-- ==== Sys2Proof/Machine/Interval.lean ====
section
/-!
DEFINITION. The interval unit, the host stamp ring and the copies of records (R312 to R333).
-/
namespace Sys2Proof.Machine

/-- 1 µs in 2^-18 ns. -/
def us1 : Nat := 1000 * 2 ^ 18

/-! ## Pair parameters (R339) -/

def State.ivMode (s : State) (p : Nat) : Nat := s.pv (P.ivMode + 4 * p)
def State.ivStart (s : State) (p : Nat) : Nat := s.pv (P.ivStart + 4 * p)
def State.ivStop (s : State) (p : Nat) : Nat := s.pv (P.ivStop + 4 * p)
def State.ivTime (s : State) (p : Nat) : Nat := s.pv (P.ivTimeoutT + 4 * p)

/-- A write of a pair parameter: what is pending is discarded, the next result carries CFG (R319). -/
def State.ivConfig (p : Nat) (s : State) : State := s.modPair p fun x => { x with inQ := [], start := none, und := [], cfg := true }

/-! ## Results (R328 to R331) -/

/-- A result enters the ring, or is counted as dropped when the ring is full; an absent report queue drops it (R331, R529). -/
def State.ivPush (w : W128 × W128) (s : State) : State :=
  if !s.devq.xRep.present then s.modDevq fun d => { d with xRep := { d.xRep with drop := satAdd 32 1 d.xRep.drop } }
  else if s.iv.ring.length < 2048 then s.modIv fun v => { v with ring := v.ring ++ [w] }
  else s.modIv fun v => { v with drop := satAdd 32 1 v.drop }

/-- Word 1 of a result (R330): `b` is the stop, none in a TIMEOUT result; NEG is of SIGNED mode only. -/
def ivWord (p n : Nat) (signed cfg : Bool) (a : Rec × Bool) (b : Option (Rec × Bool)) : Nat :=
  let d : Int := match b with
    | some b => stampDiff b.1.t a.1.t
    | none => 0
  let any (f : Flags → Bool) : Nat := bit (f a.1.fl || b.any fun b => f b.1.fl)
  toBits 64 d + fld 64 12 (match b with | some b => b.1.seq | none => 0)
    + fld 76 1 (bit (b.isSome && d.natAbs < 512)) + fld 77 1 (bit b.isNone) + fld 78 1 (bit (signed && decide (d < 0)))
    + fld 79 1 (any (·.gap)) + fld 80 1 (any (·.welt)) + fld 81 1 (any (·.uncal)) + fld 82 1 (any (·.hold))
    + fld 83 1 (bit (a.2 || b.any (·.2))) + fld 84 1 (bit cfg) + fld 88 4 p + fld 96 16 n

/-- A result of pair `p` is emitted. -/
def State.ivEmit (p : Nat) (a : Rec × Bool) (b : Option (Rec × Bool)) (s : State) : State :=
  let x := s.pair p
  let n := (x.resN + 1) % 65536
  let s := s.modPair p fun x => { x with resN := n, cfg := false }
  s.ivPush (a.1.word, BitVec.ofNat 128 (ivWord p n (s.ivMode p = 2) x.cfg a b))

/-- A TIMEOUT result of start `a`. -/
def State.ivLate (p : Nat) (a : Rec × Bool) (s : State) : State :=
  (s.ivEmit p a none).modPair p fun x => { x with timeout := satAdd 32 1 x.timeout }

/-! ## Processing (R320 to R327) -/

/-- Record `a` is processed before `b`: the lesser stamp, of equal stamps the start. -/
def ivBefore (start : Nat) (a b : Rec × Bool) : Bool := decide (stampDiff a.1.t b.1.t < 0) || (a.1.t = b.1.t && a.1.src = start && b.1.src ≠ start)

/-- The element that comes first, and the rest. -/
def takeFirst {α : Type} (lt : α → α → Bool) : List α → Option (α × List α)
  | [] => none
  | a :: l => match takeFirst lt l with
    | none => some (a, [])
    | some (b, r) => if lt b a then some (b, a :: r) else some (a, l)

/-- A list with `a` put in order. -/
def insertBy {α : Type} (lt : α → α → Bool) (a : α) : List α → List α
  | [] => [a]
  | b :: l => if lt a b then a :: b :: l else b :: insertBy lt a l

/-- A record in ORDERED mode (R322). -/
def State.ivOrdered (p : Nat) (r : Rec × Bool) (s : State) : State :=
  let s := match (s.pair p).start with
    | some a => if (s.ivTime p : Int) ≤ stampDiff r.1.t a.1.t then (s.ivLate p a).modPair p fun x => { x with start := none } else s
    | none => s
  let s := if r.1.src = s.ivStop p then match (s.pair p).start with
      | some a => (s.ivEmit p a (some r)).modPair p fun x => { x with start := none }
      | none => s.modPair p fun x => { x with stray := satAdd 32 1 x.stray }
    else s
  if r.1.src = s.ivStart p then
    s.modPair p fun x => { x with restart := if x.start.isSome then satAdd 32 1 x.restart else x.restart, start := some r }
  else s

/-- A record in SIGNED mode joins the undecided events, at most 16 (R325, R327). -/
def State.ivSigned (p : Nat) (r : Rec × Bool) (s : State) : State :=
  s.modPair p fun x =>
    if 16 ≤ x.und.length then { x with ovf := satAdd 32 1 x.ovf } else { x with und := insertBy (ivBefore (s.ivStart p)) r x.und }

/-- The DTS has reached time `t`. -/
def State.reached (s : State) (t : Nat) : Bool := decide (0 ≤ stampDiff s.now t)

/-- Record `r` of pair `p` is processed. -/
def State.ivTake (p : Nat) (r : Rec × Bool) (s : State) : State := match s.ivMode p with
  | 1 => s.ivOrdered p r
  | 2 => s.ivSigned p r
  | _ => s

/-- The next record of pair `p` in stamp order is processed, where `due` holds of its stamp. -/
def State.ivNext (p : Nat) (due : Nat → Bool) (s : State) : State :=
  match takeFirst (ivBefore (s.ivStart p)) (s.pair p).inQ with
  | none => s
  | some (r, l) => if due r.1.t then (s.modPair p fun x => { x with inQ := l }).ivTake p r else s

/-- IV_RECORD_PROCESS (R320): the next record of pair `p` in stamp order, once the DTS has reached its stamp plus 1 µs. -/
def execIvRecordProcess (p : Fin 16) (s : State) : Host.Outcome State Fault Refusal :=
  .next (s.ivNext p fun t => s.reached (linAdd t us1))

/-- Records of pair `p` with stamps up to `t` that still wait, and are due before what follows, are processed (R320). -/
def State.ivDrain (p t : Nat) (incl : Bool) (s : State) : State :=
  (s.pair p).inQ.foldl (fun s _ => s.ivNext p fun u => decide (stampDiff u t < (bit incl : Int))) s

/-- IV_TIMEOUT (R322): the pending start of an ORDERED pair has waited IV_TIMEOUT plus 1 µs; records that lie before come first. -/
def execIvTimeout (p : Fin 16) (s : State) : Host.Outcome State Fault Refusal := match (s.pair p).start with
  | some a =>
    let fin := linAdd a.1.t (s.ivTime p)
    if s.ivMode p ≠ 1 ∨ !s.reached (linAdd fin us1) then .next s else
    let s := s.ivDrain p fin false
    match (s.pair p).start with
    | some b => .next (if b = a then (s.ivLate p a).modPair p fun x => { x with start := none } else s)
    | none => .next s
  | none => .next s

/-- The oldest undecided event of SIGNED pair `p` is decided (R325, R326). -/
def State.ivDecide (p : Nat) (s : State) : State := match (s.pair p).und with
  | [] => s
  | x :: l =>
    let cand (y : Rec × Bool) : Bool :=
      y.1.src ≠ x.1.src && decide (0 ≤ stampDiff y.1.t x.1.t) && decide (stampDiff y.1.t x.1.t ≤ s.ivTime p)
    match l.find? cand with
    | some y =>
      let s := s.modPair p fun z => { z with und := l.erase y }
      if x.1.src = s.ivStart p then s.ivEmit p x (some y) else s.ivEmit p y (some x)
    | none =>
      let s := s.modPair p fun z => { z with und := l }
      if x.1.src = s.ivStart p then s.ivLate p x else s.modPair p fun z => { z with stray := satAdd 32 1 z.stray }

/-- IV_SIGNED_DECIDE (R325, R326): the oldest undecided event is decided, once the DTS has reached its stamp plus IV_TIMEOUT plus 1 µs; the records up to
the end of its window are among the undecided by then. -/
def execIvSignedDecide (p : Fin 16) (s : State) : Host.Outcome State Fault Refusal := match (s.pair p).und with
  | [] => .next s
  | x :: _ =>
    let fin := linAdd x.1.t (s.ivTime p)
    .next (if s.reached (linAdd fin us1) then (s.ivDrain p fin true).ivDecide p else s)

/-! ## Copies of a record (R312 to R314, R757) -/

/-- The tap bit of a source (R312, R339). -/
def State.tapped (s : State) (src : Nat) : Bool :=
  if src < 0x800 then (s.cp (src / 4) P.stampTap).testBit (src % 4) else (s.pv P.devStampTap).testBit (src - 0x800)

/-- A record goes to the host stamp ring, at most 25 M in a second (R313). -/
def State.toRing (r : Rec) (s : State) : State :=
  let sec := s.now / secU
  let n := (if s.ring.rate.1 = sec then s.ring.rate.2 else 0) + 1
  let s := s.modRing fun g => { g with rate := (sec, n) }
  if s.ring.ring.length < 8192 ∧ n ≤ 25000000 then s.modRing fun g => { g with ring := g.ring ++ [r] }
  else s.modRing fun g => { g with drop := satAdd 32 1 g.drop }

/-- Some latch entry names the source: entries 2 to 4, or a host latch (R754). -/
def State.latched (s : State) (src : Nat) : Bool :=
  src = 0x800 || src = 0x801 || src = 0x803 || (upTo 24).any fun i => s.pv (P.latchSrc + i) = src

/-- The copies of record `r`: host stamp ring, interval pairs, regression slots, latch entries. What passes the engine report
queue is dropped while that queue is absent or, for the latches, full (R522, R529, R757). -/
def State.copies (r : Rec) (s : State) : State :=
  let late : Bool := decide ((us1 : Int) < stampDiff s.now r.t)
  let drop (s : State) : State := s.modDevq fun d => { d with xRep := { d.xRep with drop := satAdd 32 1 d.xRep.drop } }
  let s := if s.tapped r.src then (if s.devq.xRep.present then s.toRing r else drop s) else s
  let s := forAll (upTo 16) (fun p s =>
    if s.ivMode p ≠ 0 ∧ (r.src = s.ivStart p ∨ r.src = s.ivStop p) then s.modPair p fun x => { x with inQ := x.inQ ++ [(r, late)] }
    else s) s
  let s := forAll (upTo 16) (fun i s =>
    if s.pv (P.rgSrc + 8 * i) = r.src ∧ (s.rgSlot i).prio ≠ 0 then s.modSlot i fun x => { x with inQ := x.inQ ++ [r] } else s) s
  if s.latched r.src then
    if !s.devq.xRep.present then drop s
    else if s.devq.copies.length < 64 then s.modDevq fun d => { d with copies := d.copies ++ [r] } else s
  else s

/-! ## Commands -/

/-- Of `n` records wanted of `l`: all present for 0, at most those present (R313). -/
def wanted {α : Type} (n : Nat) (l : List α) : Nat := if n = 0 then l.length else min n l.length

/-- STAMP_READ (R313). -/
def State.opStampRead (h : Hdr) (bd n : Nat) (s : State) : State := match s.streamErr bd with
  | some e => s.reply h 0x0310 (.fail e)
  | none =>
    let m := wanted n s.ring.ring
    (s.modRing fun g => { g with ring := g.ring.drop m }).openOut h 0x0310 bd ((s.ring.ring.take m).map Rec.word)

def execStampRead (h : Hdr) (bd : Fin 8) (n : BitVec 16) (s : State) : Host.Outcome State Fault Refusal :=
  .next (s.viaDoor h 0x0310 (·.opStampRead h bd n.toNat))

/-- IV_READ (R331). -/
def State.opIvRead (h : Hdr) (bd n : Nat) (s : State) : State := match s.streamErr bd with
  | some e => s.reply h 0x0311 (.fail e)
  | none =>
    let m := wanted n s.iv.ring
    (s.modIv fun g => { g with ring := g.ring.drop m }).openOut h 0x0311 bd ((s.iv.ring.take m).flatMap fun w => [w.1, w.2])

def execIvRead (h : Hdr) (bd : Fin 8) (n : BitVec 16) (s : State) : Host.Outcome State Fault Refusal :=
  .next (s.viaDoor h 0x0311 (·.opIvRead h bd n.toNat))

/-- IV_STATUS (R332). -/
def State.opIvStatus (h : Hdr) (p : Nat) (s : State) : State :=
  let x := s.pair p
  s.reply h 0x0312 ⟨.ok, 0, 0, s.iv.drop, [fld 0 32 x.stray + fld 32 32 x.restart + fld 64 32 x.timeout + fld 96 32 x.ovf]⟩

def execIvStatus (h : Hdr) (p : Fin 16) (s : State) : Host.Outcome State Fault Refusal :=
  .next (s.viaDoor h 0x0312 (·.opIvStatus h p))

end Sys2Proof.Machine
end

═══

Using the data above, print exactly the lines from the line that contains "if x.1.src = s.ivStart p then s.ivLate" through the line that contains "let drop (s", with both included.

§ Output for this task
      if x.1.src = s.ivStart p then s.ivLate p x else s.modPair p fun z => { z with stray := satAdd 32 1 z.stray }

/-- IV_SIGNED_DECIDE (R325, R326): the oldest undecided event is decided, once the DTS has reached its stamp plus IV_TIMEOUT plus 1 µs; the records up to
the end of its window are among the undecided by then. -/
def execIvSignedDecide (p : Fin 16) (s : State) : Host.Outcome State Fault Refusal := match (s.pair p).und with
  | [] => .next s
  | x :: _ =>
    let fin := linAdd x.1.t (s.ivTime p)
    .next (if s.reached (linAdd fin us1) then (s.ivDrain p fin true).ivDecide p else s)

/-! ## Copies of a record (R312 to R314, R757) -/

/-- The tap bit of a source (R312, R339). -/
def State.tapped (s : State) (src : Nat) : Bool :=
  if src < 0x800 then (s.cp (src / 4) P.stampTap).testBit (src % 4) else (s.pv P.devStampTap).testBit (src - 0x800)

/-- A record goes to the host stamp ring, at most 25 M in a second (R313). -/
def State.toRing (r : Rec) (s : State) : State :=
  let sec := s.now / secU
  let n := (if s.ring.rate.1 = sec then s.ring.rate.2 else 0) + 1
  let s := s.modRing fun g => { g with rate := (sec, n) }
  if s.ring.ring.length < 8192 ∧ n ≤ 25000000 then s.modRing fun g => { g with ring := g.ring ++ [r] }
  else s.modRing fun g => { g with drop := satAdd 32 1 g.drop }

/-- Some latch entry names the source: entries 2 to 4, or a host latch (R754). -/
def State.latched (s : State) (src : Nat) : Bool :=
  src = 0x800 || src = 0x801 || src = 0x803 || (upTo 24).any fun i => s.pv (P.latchSrc + i) = src

/-- The copies of record `r`: host stamp ring, interval pairs, regression slots, latch entries. What passes the engine report
queue is dropped while that queue is absent or, for the latches, full (R522, R529, R757). -/
def State.copies (r : Rec) (s : State) : State :=
  let late : Bool := decide ((us1 : Int) < stampDiff s.now r.t)
  let drop (s : State) : State := s.modDevq fun d => { d with xRep := { d.xRep with drop := satAdd 32 1 d.xRep.drop } }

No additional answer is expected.